(Exercise) Report only the number of lines in this material that include the string "observation".

(Source information)
^^^^

-- ==== Sys2Proof/Tests/Slice0.lean ====
section
/-!
SUPPORT. Tests: states and operands that meet the hypotheses of each statement of Certificates/Slice0/Obligations.lean, clause by clause;
results that the manual's worked examples give; and operands that wellFormed refuses.
-/
set_option Elab.async false
namespace Sys2Proof.Tests
open Sys2Proof Sys2Proof.Machine

/-! ### States -/


/-- A device out of reset whose control clock does not run yet, so that no time passes between commands. -/
def w0 : State := { State.reset with md := { State.reset.md with held := false, off := false, mode := .run, stage := 1 } }
/-- The state in which an event finds a device whose clock does not run. -/
def seen (s : State) : State := { s with free := s.free + 1 }
/-- w0 held in reset. -/
def wHeld : State := { w0 with md := { w0.md with held := true } }
def inMode (m : Mode) (s : State) : State := { s with md := { s.md with mode := m } }
def withServo (v : Servo) (n : Nat) (s : State) : State := { s with time := { s.time with servo := v, lockCount := n } }
/-- Bytes of a number, the highest first. -/
def be (n v : Nat) : List Byte := (List.range n).reverse.map fun i => BitVec.ofNat 8 (v / 256 ^ i)
/-- A live object of a class at an index. -/
def live (c i : Nat) (s : State) : State := { s with objs := mput s.objs (objKey c i) { gen := 1, creator := 0 } }

/-- A servo in LOCKING on port 0 as a slave, 15 offsets in. -/
def wServo : State := withServo .locking 15 (setReg (setReg w0 0x50000 1) 0x40000 1)
/-- Publication source 0 of stream 7 on port 0. -/
def wPub : State :=
  let x : LineSrc := { pub := true, stream := 7, group := 5, ports := 1, lastSeq := some 8 }
  live cLINESRC 0 { withServo .locked 0 w0 with srcs := [(0, x)] }
def pubFrame : List Byte := be 4 0x4C505542 ++ be 4 0x01000007 ++ be 4 9 ++ be 36 0
/-- The guard runs with stream block 0 enabled for stream 3. -/
def wTrack : State :=
  let s := setReg (setReg (withServo .locked 0 w0) 0x210048 (47000 + 65536)) 0x210100 (1 + 3 * 65536)
  { s with grd := { s.grd with running := true, streams := [(0, { seq := some 5 })] } }
def trackBody : List Byte := be 4 0x4754524B ++ be 4 0x01000003 ++ be 4 6 ++ be 20 0
def trackFrame : List Byte := trackBody ++ be 4 (crc32 trackBody)
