-- ==== Sys2Proof/Machine/Intake.lean ====
section
/-! DEFINITION. The intake pipeline (R45 to R49): defect substitution, black level, demosaic and the develop matrix. -/

namespace Sys2Proof.Machine

/-- The raw value at (column, row) of the rows taken. -/
def rawAt (raw : List (List Nat)) (c r : Nat) : Nat := (raw.getD r []).getD c 0

/-- round half up of a / b (00_scope.md, Arithmetic words). -/
def meanOf (n : Nat) (sum : Nat) : Nat := (sum + n / 2) / n

/-- R46: a usable neighbour is a position inside the frame that is not itself listed. -/
def FrameFacts.usable (f : FrameFacts) (c r : Nat) : Bool :=
  c < f.width && r < f.height && !f.defects.contains (c, r)

/-- R46: the substitute of a listed position. -/
def FrameFacts.substitute (f : FrameFacts) (c r : Nat) : Nat :=
  let left := 2 ≤ c && f.usable (c - 2) r
  let right := f.usable (c + 2) r
  if left && right then meanOf 2 (rawAt f.raw (c - 2) r + rawAt f.raw (c + 2) r)
  else if left then rawAt f.raw (c - 2) r
  else if right then rawAt f.raw (c + 2) r
  else if 2 ≤ r && f.usable c (r - 2) then rawAt f.raw c (r - 2)
  else if f.usable c (r + 2) then rawAt f.raw c (r + 2)
  else f.develop.black

/-- R46, R47: the value after defect substitution and black level. -/
def FrameFacts.levelled (f : FrameFacts) (c r : Nat) : Nat :=
  (if f.defects.contains (c, r) then f.substitute c r else rawAt f.raw c r) - f.develop.black

/-- R48: a coordinate −1..size, given raised by one, reflected about the outermost positions. -/
def reflect (raised size : Nat) : Nat :=
  if raised = 0 then 1 else if raised = size + 1 then size - 2 else raised - 1

/-- R48: the value after black level at a position one of whose coordinates may lie one outside the frame; both are given
raised by one. -/
def FrameFacts.neighbour (f : FrameFacts) (c1 r1 : Nat) : Nat := f.levelled (reflect c1 f.width) (reflect r1 f.height)

/-- R48: the colours of the 2×2 pattern. -/
inductive Site where
  | red | blue | greenInRed | greenInBlue
  deriving DecidableEq, Repr

/-- R48: which colour a position carries. Red stands at the column and row parities of the Bayer phase's bits 0 and 1.
R48 gives the phases 0 to 3, and one above 3 is read by these two bits (DESIGN CHOICE, assumption 36). -/
def siteOf (phase c r : Nat) : Site :=
  let redColumn := c % 2 == phase % 2
  let redRow := r % 2 == phase / 2 % 2
  if redColumn && redRow then .red
  else if !redColumn && !redRow then .blue
  else if redRow then .greenInRed
  else .greenInBlue

/-- R48: the demosaiced triple of a position. -/
def FrameFacts.demosaic (f : FrameFacts) (c r : Nat) : Rgb :=
  let own := f.levelled c r
  let sides := f.neighbour c (r + 1) + f.neighbour (c + 2) (r + 1)
  let stack := f.neighbour (c + 1) r + f.neighbour (c + 1) (r + 2)
  let corners := f.neighbour c r + f.neighbour (c + 2) r + f.neighbour c (r + 2) + f.neighbour (c + 2) (r + 2)
  match siteOf f.develop.bayer c r with
  | .red => ⟨own, meanOf 4 (sides + stack), meanOf 4 corners⟩
  | .blue => ⟨meanOf 4 corners, meanOf 4 (sides + stack), own⟩
  | .greenInRed => ⟨meanOf 2 sides, own, meanOf 2 stack⟩
  | .greenInBlue => ⟨meanOf 2 stack, own, meanOf 2 sides⟩

/-- R49: one output component of the develop matrix. -/
def DevelopTable.component (d : DevelopTable) (o : Nat) (p : Rgb) : Nat :=
  let sum := d.matrix.getD (3 * o) 0 * p.r + d.matrix.getD (3 * o + 1) 0 * p.g + d.matrix.getD (3 * o + 2) 0 * p.b
  (clampInt ((sum + 512) / 1024 + d.offsets.getD o 0) 0 4095).toNat

/-- R49: the developed pixel of a position. -/
def FrameFacts.developed (f : FrameFacts) (c r : Nat) : Rgb :=
  let p := f.demosaic c r
  ⟨f.develop.component 0 p, f.develop.component 1 p, f.develop.component 2 p⟩

/-- R45: one developed row. -/
def FrameFacts.developedRow (f : FrameFacts) (r : Nat) : List Rgb := (List.range f.width).map fun c => f.developed c r

/-- R45: the number of developed rows whose camera rows have all been taken: a row reaches one row down for the demosaic
and two more for a defect's substitute (DESIGN CHOICE, assumption 10). -/
def FrameFacts.rowsReady (f : FrameFacts) : Nat := f.raw.length - 3

/-- R45: the developed rows up to a count are in the FILLING buffer, in row order. -/
def Picture.extendTo (p : Picture) (f : FrameFacts) (count : Nat) : Picture :=
  { p with
    rows := p.rows ++ ((List.range (count - p.rows.length)).map fun k => f.developedRow (p.rows.length + k)) }

/-- R45: the FILLING buffer receives the developed rows up to a count. -/
def FrameStore.extendTo (fs : FrameStore) (f : FrameFacts) (count : Nat) : FrameStore :=
  match fs.find Buffer.isFilling with
  | none => fs
  | some b =>
    match fs.get b with
    | .filling p => fs.set b (.filling (p.extendTo f count))
    | _ => fs

end Sys2Proof.Machine
end

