/-- R20, R10, R28, R184: a swap puts the staged contents in force, counts the generation from 65535 to 1, clears the
staged bank, restarts a scrub step of the same table and touches no other table. One that replaces a CORRUPT bank
evaluates TABLE_CORRUPT of each channel of the table, clean when no other table of the channel is CORRUPT and else an
observation of the lowest CORRUPT id; one that replaces an EMPTY or VALID bank evaluates nothing. -/
def Obligations.SwapReplacesActiveBank : Prop :=
  ∀ (s : State) (t : TableId) (load : Load) (supplied : Check), (s.table t).staged = .swapWait load supplied →
    ((s.swapIfWaiting t).table t).staged = .idle ∧ ((s.swapIfWaiting t).table t).lock = (s.table t).lock ∧
    ((s.swapIfWaiting t).table t).active.state = .valid ∧ ((s.swapIfWaiting t).table t).active.bytes = load.bytes ∧
    ((s.swapIfWaiting t).table t).active.length = load.declared ∧
    ((s.swapIfWaiting t).table t).active.checksum = supplied ∧
    ((s.swapIfWaiting t).table t).active.generation =
      (if (s.table t).active.generation = 65535 then 1 else (s.table t).active.generation + 1) ∧
    (∀ x, x ≠ t → (s.swapIfWaiting t).table x = s.table x) ∧
    (∀ st, s.tables.scrub = some st → st.table = t →
      (s.swapIfWaiting t).tables.scrub = some { st with reached := 0, acc := .start }) ∧
    (∀ st, s.tables.scrub = some st → st.table ≠ t → (s.swapIfWaiting t).tables.scrub = some st) ∧
    (s.swapIfWaiting t).tables.scrubPosition = s.tables.scrubPosition ∧
    ((s.table t).active.state ≠ .corrupt → (s.swapIfWaiting t).entries = s.entries) ∧
    (∀ ch k, k ≠ .tableCorrupt ∨ ch ∉ t.channels → (s.swapIfWaiting t).entry ch k = s.entry ch k) ∧
    ((s.table t).active.state = .corrupt → ∀ ch ∈ t.channels, ∀ judged : Option Nat → FaultEntry,
      judged = (fun outcome => ((s.entry ch .tableCorrupt).evaluate ((s.swapIfWaiting t).valuesInForce .tableCorrupt) outcome
        s.counter (s.link.get ch).frameSeq).1) →
      ((∀ x : TableId, ch ∈ x.channels → x ≠ t → (s.table x).active.state ≠ .corrupt) →
        (s.swapIfWaiting t).entry ch .tableCorrupt = judged none) ∧
      (∀ x : TableId, ch ∈ x.channels → x ≠ t → (s.table x).active.state = .corrupt →
        (∀ y : TableId, ch ∈ y.channels → y ≠ t → (s.table y).active.state = .corrupt → x.number ≤ y.number) →
        (s.swapIfWaiting t).entry ch .tableCorrupt = judged (some x.number)))

/-- R26: a scrub step whose pair sum differs marks the bank CORRUPT, keeping its generation, length and checksum, and
observes TABLE_CORRUPT with the table id, by the values in force with table 12 as it now stands (R174). Where the bank
is a Warp Mesh, a view in LIVE or HOLD enters FALLBACK (R63, R65): SHOWN is released, the hold timer is 0, the tile map
is reset and the record is amended; START and FALLBACK stay unless the observation begins to drive FALLBACK (R66). One
that matches leaves the directory and evaluates TABLE_CORRUPT by the CORRUPT tables that are left. No other entry moves.
-/
def Obligations.ScrubStepComparesPairSum : Prop :=
  ∀ (s : State) (st : ScrubStep) (e : TableEntry), s.held = false → s.tables.scrub = some st → st.suspended = false →
    e = s.table st.table → st.acc = PairAcc.start.over ((e.active.bytes.take e.active.length).take st.reached) →
    ∃ t : State, exec .scrubStepEnd s = .next t ∧ t.tables.scrub = none ∧ t.link = s.link ∧ t.coverage = s.coverage ∧
      t.agent = s.agent ∧ (∀ x, x ≠ st.table → t.table x = s.table x) ∧
      t.tables.verifyQueue = s.tables.verifyQueue ∧ t.tables.scrubPosition = s.tables.scrubPosition ∧
      (∀ ch k, k ≠ .tableCorrupt ∨ ch ∉ st.table.channels → t.entry ch k = s.entry ch k) ∧
      (∀ ch, ch ∉ st.table.channels →
        t.view.get ch = s.view.get ch ∧ t.store.get ch = s.store.get ch ∧ t.glare.get ch = s.glare.get ch) ∧
      (pairSum (e.active.bytes.take e.active.length) ≠ e.active.checksum →
        t.table st.table = { e with active := { e.active with state := .corrupt } } ∧
        (∀ ch ∈ st.table.channels, t.entry ch .tableCorrupt =
          ((s.entry ch .tableCorrupt).evaluate (t.valuesInForce .tableCorrupt) (some st.table.number) s.counter
            (s.link.get ch).frameSeq).1) ∧
        (∀ ch, st.table = .warpMesh ch →
          ((s.view.get ch).state = .live ∨ (s.view.get ch).state = .hold ∨ ((s.view.get ch).state = .start ∧
              (s.entry ch .tableCorrupt).Begins (t.entry ch .tableCorrupt) .fallback) →
            (t.view.get ch).state = .fallback ∧ (t.view.get ch).holdTimer = 0 ∧
            (∀ x ∈ (t.glare.get ch).tiles, x = Tile.reset) ∧ (∀ n ∈ (t.glare.get ch).last, n = 0) ∧
            (s.store.get ch).ReleasedTo (t.store.get ch) (s.link.get ch).frame.lineInProgress ∧
            ((s.view.get ch).record = none → (t.view.get ch).record = none) ∧
            (∀ r, (s.view.get ch).record = some r → ∃ c, (t.view.get ch).record =
              some { r with view := .fallback, buffer := none, fresh := false, mesh := none, conditions := c })) ∧
          ((s.view.get ch).state = .fallback ∨ ((s.view.get ch).state = .start ∧
              ¬(s.entry ch .tableCorrupt).Begins (t.entry ch .tableCorrupt) .fallback) →
            t.view.get ch = s.view.get ch ∧ t.store.get ch = s.store.get ch ∧ t.glare.get ch = s.glare.get ch))) ∧
      (pairSum (e.active.bytes.take e.active.length) = e.active.checksum →
        t.table st.table = e ∧
        ∀ ch ∈ st.table.channels, t.entry ch .tableCorrupt =
          ((s.entry ch .tableCorrupt).evaluate (s.valuesInForce .tableCorrupt) (s.lowestCorrupt ch) s.counter
            (s.link.get ch).frameSeq).1)

/-! ## Fault supervision -/

/-- R176 to R178: how an entry takes an evaluation: the applied values, the detail, the state and run by the table of
R177, and what a new activation writes. -/
def Obligations.EntryMovesByItsTable : Prop :=
  ∀ (e : FaultEntry) (v : ActionValues) (now : Time) (seq : Seq) (d : Nat),
    (∀ c, c = (e.evaluate v none now seq) → c.2 = false ∧ c.1.applied = v ∧ c.1.detail = e.detail ∧
      c.1.occurrences = e.occurrences ∧ c.1.unacknowledged = e.unacknowledged ∧
      (c.1.state, c.1.run) =
        (match e.state with
         | .inactive => (.inactive, 0)
         | .pending => (.inactive, 0)
         | .active =>
           if v.recovery ≤ 1 then (if v.latch then .latched else .inactive, 0) else (.recovering, 1)
         | .recovering =>
           if v.recovery ≤ e.run + 1 then (if v.latch then .latched else .inactive, 0) else (.recovering, e.run + 1)
         | .latched => (.latched, 0))) ∧
    (∀ o, o = (e.evaluate v (some d) now seq) → o.1.applied = v ∧ o.1.detail = some d ∧
      (o.1.state, o.1.run, o.2) =
        (match e.state with
         | .inactive => if v.debounce ≤ 1 then (.active, 0, true) else (.pending, 1, false)
         | .pending => if v.debounce ≤ e.run + 1 then (.active, 0, true) else (.pending, e.run + 1, false)
         | .active => (.active, 0, false)
         | .recovering => (.active, 0, false)
         | .latched => (.active, 0, true)) ∧
      (o.2 = true → o.1.occurrences = min 255 (e.occurrences + 1) ∧ o.1.last = some ⟨now, seq⟩ ∧
        o.1.first = (if e.occurrences = 0 then some ⟨now, seq⟩ else e.first) ∧
        o.1.unacknowledged = (e.unacknowledged || v.assertLine)) ∧
      (o.2 = false → o.1.occurrences = e.occurrences ∧ o.1.last = e.last ∧ o.1.first = e.first ∧
        o.1.unacknowledged = e.unacknowledged))
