theorem State.Worked.queryTableCommand (he : execQueryTable s = .next t) : Inv t := by
  unfold execQueryTable at he
  rcases whenExecuting_next he with rfl | ⟨r, ⟨-, hr⟩, -, rfl⟩
  · exact h
  · exact k.onTable h hr fun t _ => k.finish _ _ _ _ h hr

theorem State.Worked.queryParameterCommand (he : execQueryParameter s = .next t) : Inv t := by
  unfold execQueryParameter at he
  rcases whenExecuting_next he with rfl | ⟨r, ⟨-, hr⟩, -, rfl⟩
  · exact h
  · split
    · exact k.finish _ _ _ _ h hr
    · split <;> exact k.finish _ _ _ _ h hr

theorem State.Worked.setCommand (he : execSet s = .next t) : Inv t := by
  unfold execSet at he
  rcases whenExecuting_next he with rfl | ⟨r, ⟨-, hr⟩, -, rfl⟩
  · exact h
  · rw [State.runSet]
    split
    · exact k.finish _ _ _ _ h hr
    · split
      · exact k.finish _ _ _ _ h hr
      · refine k.withLength h hr fun _ => ?_
        simp only [State.setValue]
        split
        · exact k.finish _ _ _ _ h hr
        · refine k.finish _ _ _ _ (k.stage _ r _ _ h hr (Bool.eq_false_of_not_eq_true ‹_›)) ?_
          rw [State.stageValue_agent]
          exact hr

theorem State.Worked.tableOpenCommand (he : execTableOpen s = .next t) : Inv t := by
  unfold execTableOpen at he
  rcases whenExecuting_next he with rfl | ⟨r, ⟨-, hr⟩, -, rfl⟩
  · exact h
  · refine k.onTable h hr fun t _ => k.withLength h hr fun _ => ?_
    simp only [State.openLoad]
    split
    · exact k.finish _ _ _ _ h hr
    · split
      · exact k.finish _ _ _ _ h hr
      · split
        · exact k.finish _ _ _ _ (k.setStaged _ r t h hr (not_not.mp ‹_›)) hr
        · exact k.finish _ _ _ _ h hr

theorem State.Worked.tableDataCommand (he : execTableData s = .next t) : Inv t := by
  unfold execTableData at he
  rcases whenExecuting_next he with rfl | ⟨r, ⟨-, hr⟩, -, rfl⟩
  · exact h
  · refine k.onTable h hr fun t _ => ?_
    split
    · rw [State.takeData]
      split
      · split
        · simp only [State.loadData]
          split
          · exact k.finish _ _ _ _ h hr
          · split
            · exact k.finish _ _ _ _ h hr
            · split
              · exact k.finish _ _ _ _ h hr
              · refine k.finish _ _ _ _ (k.loadData _ r t _ h hr ‹_› ?_) hr
                simp only [List.length_drop] at *
                omega
        · exact k.finish _ _ _ _ h hr
      · exact k.finish _ _ _ _ h hr
    · exact k.finish _ _ _ _ h hr

theorem State.Worked.tableCommitCommand (he : execTableCommit s = .next t) : Inv t := by
  unfold execTableCommit at he
  rcases whenExecuting_next he with rfl | ⟨r, ⟨-, hr⟩, -, rfl⟩
  · exact h
  · refine k.onTable h hr fun t _ => k.withLength h hr fun _ => ?_
    rw [State.takeCommit]
    split
    · exact k.finish _ _ _ _ h hr
    · split
      · rename_i hown _ load hload
        rw [State.commitLoad]
        split
        · exact k.finish _ _ _ _ h hr
        · split
          · exact k.finish _ _ _ _ h hr
          · refine k.commit _ r t load h hr hload ?_
            simpa [hload, Staged.owner] using hown
      · exact k.finish _ _ _ _ h hr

^^^^

(Answer section) 2